Otherwise there is Adobe Framemaker (is it still supported on any unix
though?). But that is really meant for really long documents, and
probrably isn't the best choice for sales brocures.
Latex can do the job, but if you mean anything close to what I think
you mean (short page counts, design intensive, lots of color, etc),
then it is going to be extremely labor intensive.
Photoshop and/or the gimp are also possibilities. The inability of
the gimp to do CMYK is likely to be a problem for you though. And
photoshop for irix is again probably not worth it. Really, I'd
probably recommend that you should just get a mac.
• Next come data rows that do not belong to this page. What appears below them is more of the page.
-- ==== Sys2Proof/Laws/Blocks.lean ====
section
/-! SUPPORT. What the shared operations, the thread's steps and the events leave alone of the defect table manager, the split
search unit, the D side, the pins and the recorded interlock. -/

set_option linter.unusedSimpArgs false
set_option linter.unusedVariables false
set_option linter.unusedTactic false
set_option linter.unreachableTactic false
set_option linter.unnecessarySeqFocus false

namespace Sys2Proof.Machine

@[simp] theorem Insul.enter_dSide (st : InsState) (n : Nat) (ph : LocPhase) (s : Insul) : (s.enter st n ph).dSide = s.dSide := by
  unfold Insul.enter; split <;> rfl

@[simp] theorem Insul.count_dSide (a : FindAns) (s : Insul) : (s.count a).dSide = s.dSide := by cases a <;> rfl
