theorem Fmt.normal_accept_footer {f : Fmt} (h : f.part = .footer) : f.accept.normal.part = .over := by
  rw [Fmt.accept_footer h]
  rfl

theorem Dev.fmtPlace_footer {d : Dev} (hp : d.fmt.part = .footer) (hs : d.fmt.toSpool = false) (hr : d.tx.fill < 4) :
    d.fmtPlace = { d with tx := (d.joinQueue d.fmt.buf).tx, fmt := d.fmt.accept, tasks := .fmtNext :: d.tasks } := by
  rw [Dev.fmtPlace_joins hs hr, if_pos (Fmt.normal_accept_footer hp)]
  rfl

section
variable (q : List (Nat × Word)) {n : Nat} {d : Dev} {rest : List Task} {o : Order} (hw : d.wait = .run)
  (hp : d.fmt.part = .footer) (hs : d.fmt.toSpool = false) (hr : d.tx.fill < 4) (ho : d.reader.order = some o)
include hw hp hs hr ho

/-- The line built last joins the queue, and no other line does before the thread waits at the PRINT's end (R165). -/
theorem settleFor_placed_queue (hn : 4 ≤ n) (ht : d.tasks = .fmtPlace :: rest) :
    (settleFor q n d).tx.queue = d.tx.queue ++ [d.fmt.buf] := by
  rw [settleFor_task q (by omega) hw ht (Dev.fmtPlace_footer hp hs hr)]
  refine (congrArg Tx.queue (settleFor_printOver_tx q (o := o) (by omega) ?wait (Dev.sync_tasks _) ?part ?order)).trans ?_
  case wait =>
    rw [Dev.sync_wait]
    exact hw
  case part =>
    rw [Dev.sync_fmt]
    exact Fmt.normal_accept_footer hp
  case order =>
    rw [Dev.sync_reader]
    exact ho
  rw [Dev.sync_tx]
  exact Dev.joinQueue_queue _ _

theorem settleFor_footer_queue (hn : 5 ≤ n) (ht : d.tasks = .fmtBegin :: rest) (hf : d.fmt.footer = true) :
    (settleFor q n d).tx.queue = d.tx.queue ++ [footerLine d.fmt.printed] := by
  rw [settleFor_task q (by omega) hw ht (Dev.fmtBegin_footer hp hf hs)]
  refine (settleFor_placed_queue q (o := o) ?wait ?part ?port ?room ?order (by omega) (Dev.sync_tasks _)).trans ?_
  case wait =>
    rw [Dev.sync_wait]
    exact hw
  case part =>
    rw [Dev.sync_fmt]
    exact hp
  case port =>
    rw [Dev.sync_fmt]
    exact hs
  case room =>
    rw [Dev.sync_tx]
    exact hr
  case order =>
    rw [Dev.sync_reader]
    exact ho
  rw [Dev.sync_tx, Dev.sync_fmt]

end

theorem Dev.settle_footer_queue (q : List (Nat × Word)) {d : Dev} {rest : List Task} {o : Order} (hw : d.wait = .run)
    (ht : d.tasks = .fmtBegin :: rest) (hp : d.fmt.part = .footer) (hf : d.fmt.footer = true) (hs : d.fmt.toSpool = false)
    (hr : d.tx.fill < 4) (ho : d.reader.order = some o) :
    (d.settle q).tx.queue = d.tx.queue ++ [footerLine d.fmt.printed] := by
  have hfuel : 5 ≤ settleFuel := by unfold settleFuel; decide
  rw [← Dev.sync_tx d, ← Dev.sync_fmt d]
  exact settleFor_footer_queue q ((Dev.sync_wait d).trans hw) (by rwa [Dev.sync_fmt]) (by rwa [Dev.sync_fmt])
    (by rwa [Dev.sync_tx]) ((congrArg Reader.order (Dev.sync_reader d)).trans ho) hfuel ((Dev.sync_tasks d).trans ht)
    (by rwa [Dev.sync_fmt])

section
variable {q : List (Nat × Word)} {d : Dev} {b : Bind} (hb : d.reader.bind = some b)
include hb

/-- A title or footer line meets a full spool, or is built (R157, R170). -/
theorem Dev.fmtBegin_builds (hp : d.fmt.normal.part = .title ∨ d.fmt.normal.part = .footer) :
    (d.fmt.toSpool = true ∧ b.spoolCap ≤ d.fmt.lines → d.fmtBegin.tasks = [.endOrder .failed .spoolFull]) ∧
    (¬(d.fmt.toSpool = true ∧ b.spoolCap ≤ d.fmt.lines) → d.fmtBegin = { d with
      fmt := { d.fmt.normal with
        buf := if d.fmt.normal.part = .title then titleLine d.fmt.normal.layout d.tag d.mgr.live
          else footerLine d.fmt.normal.printed }
      tasks := .fmtPlace :: d.tasks }) := by
  have hfull : (d.onFmt fun _ => d.fmt.normal).spoolFull = true ↔ d.fmt.toSpool = true ∧ b.spoolCap ≤ d.fmt.lines := by
    rw [Dev.spoolFull_iff (d := d.onFmt fun _ => d.fmt.normal) hb, Dev.onFmt_fmt, Fmt.normal_toSpool, Fmt.normal_lines]
  rw [Dev.fmtBegin_line hp]
  refine ⟨fun h => Dev.unlessFull_full _ (hfull.2 h), fun h => ?_⟩
  rw [Dev.unlessFull_goes _ fun hf => h (hfull.1 hf)]
  rfl

/-- An entry's line meets a full spool, or goes on to its labels (R157, R170). -/
theorem Dev.fmtEntry_builds (hp : d.fmt.line ≠ 0 ∨ b1 (d.rbuf.getD 0 0) ≠ 2 ∨ d.fmt.withAbsorbed = true) :
    (d.fmt.toSpool = true ∧ b.spoolCap ≤ d.fmt.lines → d.fmtEntry.tasks = [.endOrder .failed .spoolFull]) ∧
    (¬(d.fmt.toSpool = true ∧ b.spoolCap ≤ d.fmt.lines) → d.fmtEntry = { d with
      fmt := { d.fmt with entry := d.rbuf, textA := [], textB := [] }, rbuf := [], tasks := .fmtLabelA :: d.tasks }) := by
  have hfull := Dev.spoolFull_iff (d := d.clearBuf) hb
  rw [Dev.fmtEntry_prints hp]
  refine ⟨fun h => Dev.unlessFull_full _ (hfull.2 h), fun h => ?_⟩
  rw [Dev.unlessFull_goes _ fun hf => h (hfull.1 hf)]
  rfl

end
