-- ==== Sys2Proof/Machine/State.lean ====
section
/-! DEFINITION. The machine's state as plain data, its value after reset, and how a step may end
(spec/10_state.md; the list with rules and reset values is INVENTORY.md's '## State'). -/

namespace Sys2Proof.Machine

/-- The fatal errors of R201, each with its `info`. -/
inductive FatalError where
  /-- code 1: the fetched word matches no row of R74 (R202) -/
  | decodeError (w : Word)
  /-- code 2: 00EE with the call stack empty (R203) -/
  | stackUnderflow
  /-- code 3: 2nnn with the call stack full (R203) -/
  | stackOverflow
  /-- code 4: an address used is 4096 or more; `a` is the lowest such address (R57, R204) -/
  | memoryOutOfBounds (a : Nat)
  /-- code 5: a set sprite bit off the grid, with its raw coordinates (R169) -/
  | drawOutOfGrid (px py : Nat)
  /-- code 6: Ex9E or ExA1 with Vx above 15 (R180) -/
  | keyIndexOutOfRange (v : Byte)
deriving DecidableEq, Repr

/-- What `FAULT` holds once set: the error with its information, and the address of the faulting instruction (R200). -/
structure FaultRecord where
  error : FatalError
  addr  : Word
deriving DecidableEq, Repr

/-- A request CORE issues on the display port or the tone port (R33, R35). -/
inductive PortRequest where
  /-- `DispToggle(px, py)` with raw coordinates, and the collision bit answered (R168) -/
  | dispToggle (px py : Nat) (unset : Bool)
  /-- `DispClear()` (R170) -/
  | dispClear
  /-- `DispFlush()` (R171) -/
  | dispFlush
  /-- `ToneStart(hz)` (R35) -/
  | toneStart (hz : Nat)
  /-- `ToneStop()` (R35) -/
  | toneStop
deriving DecidableEq, Repr

/-- A transaction the host or the input device issues to CORE (R32). A key is 0 to 15 by type: no other is delivered
(R183). -/
inductive HostEvent where
  | reset
  | load (bytes : List Byte)
  | tick
  | keyDown (k : Key)
  | keyUp (k : Key)
deriving DecidableEq, Repr

/-- MEM as the cells that differ from the reset contents (R29): addresses strictly rising (`Memory.wf`). -/
abbrev Memory := List Host.Cell

/-- DISP: 32 rows of 64 single-bit cells, `true` a set cell (R30). -/
abbrev Display := Vector (Vector Bool 64) 32

/-- The whole machine: the tuple of spec/10_state.md with the two devices' state, then five fields of the model's own. -/
structure State where
  /-- V0 to VF (R20, R21) -/
  v       : Vector Byte 16
  /-- the address register I (R22) -/
  iReg    : Word
  /-- the program counter (R23) -/
  pc      : Word
  /-- the call stack, the last appended address first (R25) -/
  stack   : List Word
  /-- the delay timer DT (R26) -/
  dt      : Byte
  /-- the sound timer ST (R26) -/
  st      : Byte
  /-- the pause latch WAIT (R27) -/
  wait    : Bool
  /-- WAITREG, the x field of the Fx0A that set the latch (R27) -/
  waitReg : Reg
  /-- the fault latch FAULT (R28, R200) -/
  fault   : Option FaultRecord
  /-- MEM (R29) -/
  mem     : Memory
  /-- DISP, the display device's cells (R30) -/
  disp    : Display
  /-- TONE, the tone device's bit: sounding or silent (R35) -/
  tone    : Bool
  /-- KEYS, the 16 key levels, carried as a cell as R187 allows (R34) -/
  keys    : Vector Bool 16
  /-- the parameters of R5; no step changes them (notes/assumptions/1) -/
  cfg     : Config
  /-- the model's own: slots of the current tick already used, 0 between ticks (R90; notes/assumptions/4) -/
  slot    : Nat
  /-- the model's own: host transactions issued and not yet begun, oldest first (R32, R62; notes/assumptions/5) -/
  inbox   : List HostEvent
  /-- the model's own: how many random draws were made, the serial number of the next (R36; notes/assumptions/2) -/
  draws   : Nat
  /-- the model's own: the requests issued on the display and tone ports, the newest first (R33, R35;
  notes/assumptions/6) -/
  ports   : List PortRequest
deriving DecidableEq, Repr

/-- Why a step stops without a next state. There is no such reason: each departure from defined behaviour is a fatal
error, which is a NEXT state with the fault latch set (R200, R201, R235). An empty type, so no step can raise one (safe). -/
inductive Fault where
deriving DecidableEq, Repr

/-- Why an instruction has no meaning. -/
inductive Refusal where
  /-- Raised by `exec` for an instruction that has no meaning yet, by its mnemonic (safe). No arm raises it now. -/
  | notModelled (mnemonic : String)
deriving DecidableEq, Repr

/-- The state after `Reset` with the default parameters (R37, R230). WAITREG = 0 and KEYS all released are the model's
choices where the spec gives no value (notes/assumptions/7 and 8). -/
def State.reset : State where
  v       := Vector.replicate 16 0
  iReg    := 0
  pc      := 0x200
  stack   := []
  dt      := 0
  st      := 0
  wait    := false
  waitReg := 0
  fault   := none
  mem     := []
  disp    := Vector.replicate 32 (Vector.replicate 64 false)
  tone    := false
  keys    := Vector.replicate 16 false
  cfg     := defaultConfig
  slot    := 0
  inbox   := []
  draws   := 0
  ports   := []

end Sys2Proof.Machine
end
Design work
usually doesn't stress machines all that much anymore (except for
certain photoshop users). The biggest thing to worry about on a mac
is that you get a good video card (I'd aim for at least 8 megs and
from ATI or better), a decent amount of ram (unless you are really
going wild with photoshop, 192 would probably be good), and a decent
CPU (decent meaing that anything better than a 601 or 603 is fine).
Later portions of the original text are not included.